▶ [Task prompt]
Please return the lines of the data below, word for word, from the first line through the line containing "refine ⟨t, ht, ?_, fun hone => ?_⟩".

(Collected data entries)
/-- Settles O27: `rdiv_sign` is the quotient of the statement, and SMULDIV saturates it. -/
theorem smuldivClosedFormBySign : Obligations.SmuldivClosedFormBySign := by
  intro s hd
  obtain ⟨t, ht, hresult⟩ := exec_smuldiv_toInt s
  refine ⟨t, ht, ?_, fun hone => ?_⟩
  · have hd : argInt s 2 ≠ 0 := hd
    rw [hresult, scaledMulDiv_of_ne _ _ hd, rdiv_sign hd]
    rfl
  · rw [← rdiv_of_natAbs_one _ hone, rdiv_sign hd]

/-! ### MULDIV -/

/-- A `WR ARGi` line that is the next input stores its value (R98). -/
theorem step_writeTo_arg {s : State} {v : Int} {rest : List Input} (i : Fin 5)
    (h : s.inbox = writeTo (.arg i) v :: rest) :
    step s = .next (writeArg { s with inbox := rest } i (signedWord v)) := by
  have hi : (regAddr (.arg i)).toNat = i := addr_toNat (by omega)
  rw [step_write_arg h (hi ▸ i.isLt)]
  simp only [hi]

/-- A run that begins with a `WR ARGi` line stores its value and goes on with the rest (R98). -/
theorem run_writeTo_arg (k : Nat) (s : State) (args : Vector Word 5) (i : Fin 5) (v : Int) (rest : List Input) :
    Host.Core.run core (k + 1) { s with inbox := writeTo (.arg i) v :: rest, args := args } =
      Host.Core.run core k { s with inbox := rest, args := args.set i (signedWord v) } :=
  run_succ k (step_writeTo_arg i rfl)

/-- A `CMD` line that is the next input of an idle block runs its command (R98). -/
theorem step_issue {s : State} {i : Instr} {rest : List Input} (hw : i.wellFormed = true) (hi : s.seqPhase = .idle)
    (h : s.inbox = issue i :: rest) : step s = exec i { s with inbox := rest } := by
  rw [step_write_cmd h hi, commandWrite_of_ok (decodeOfEncodeIsTheCommand i hw)]

/-- A `CMD SMULDIV` line of an idle block whose arguments hold three values (R98, R112). -/
theorem step_issue_smuldiv {s : State} {v n d : Int} {rest : List Input} (hi : s.seqPhase = .idle)
    (h : s.inbox = issue .smuldiv :: rest) (hv : argInt s 0 = v) (hn : argInt s 1 = n) (hd : argInt s 2 = d) :
    step s = .next { s with inbox := rest, result := signedWord (scaledMulDiv v n d) } := by
  rw [step_issue rfl hi h, ← hv, ← hn, ← hd]
  exact exec_smuldiv _

/-- Settles O13: three argument writes and the command, one step each; each argument holds its value exactly. -/
theorem muldivScriptComputesTheScaledProduct : Obligations.MuldivScriptComputesTheScaledProduct := by
  rintro s v n d hi hin ⟨hv, hv'⟩ ⟨hn, hn'⟩ ⟨hd, hd'⟩
  refine ⟨_, ?_, rfl⟩
  calc Host.Core.run core 4 s
      = Host.Core.run core 4 { s with inbox := lineInputs (.muldiv v n d), args := s.args } := by rw [← hin]
    _ = _ := run_writeTo_arg 3 s s.args 0 v _
    _ = _ := run_writeTo_arg 2 s _ 1 n _
    _ = _ := run_writeTo_arg 1 s _ 2 d _
    _ = _ := run_succ 0 (step_issue_smuldiv (v := v) (n := n) (d := d) hi rfl
      (by simp [argInt, signedWord_toInt hv hv']) (by simp [argInt, signedWord_toInt hn hn'])
      (by simp [argInt, signedWord_toInt hd hd']))

/-! ### PID.UPD -/

/-- The saturated error is a signed 32-bit value (R165). -/
theorem pidError_range (cur tgt : Int) : -2147483648 ≤ pidError cur tgt ∧ pidError cur tgt ≤ 2147483647 := by
  rw [pidError, sat32_eq]
  omega

/-- The output is a signed 32-bit value (R119). -/
theorem pidOutput_range (sum : Int) : -2147483648 ≤ pidOutput sum ∧ pidOutput sum ≤ 2147483647 :=
  scaledMulDiv_range _ _ _

/-- Without integral and derivative gain the sum is the error times the proportional gain (R167). -/
theorem pidSum_proportional (kp err es el : Int) : pidSum kp 0 0 err es el = err * kp := by
  simp [pidSum]

/-- The output by the sign of the sum: the rounding division by the scale of 1000 (R111, R119). -/
theorem pidOutput_by_sign (sum : Int) : pidOutput sum = max (-2147483648) (min 2147483647
    (if 0 ≤ sum then (sum + 500) / 1000 else if 500 ≤ -sum then -((-sum - 500) / 1000) else 0)) := by
  rw [pidOutput_eq]
  congr 2
  split_ifs with h0 h500
  · exact Int.tdiv_eq_ediv_of_nonneg (by omega)
  · rw [show sum + 500 = -(-sum - 500) by omega, Int.neg_tdiv, Int.tdiv_eq_ediv_of_nonneg (by omega)]
  · exact Int.tdiv_eq_zero_of_lt (by omega) (by omega)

▶ [Response]
/-- Settles O27: `rdiv_sign` is the quotient of the statement, and SMULDIV saturates it. -/
theorem smuldivClosedFormBySign : Obligations.SmuldivClosedFormBySign := by
  intro s hd
  obtain ⟨t, ht, hresult⟩ := exec_smuldiv_toInt s
  refine ⟨t, ht, ?_, fun hone => ?_⟩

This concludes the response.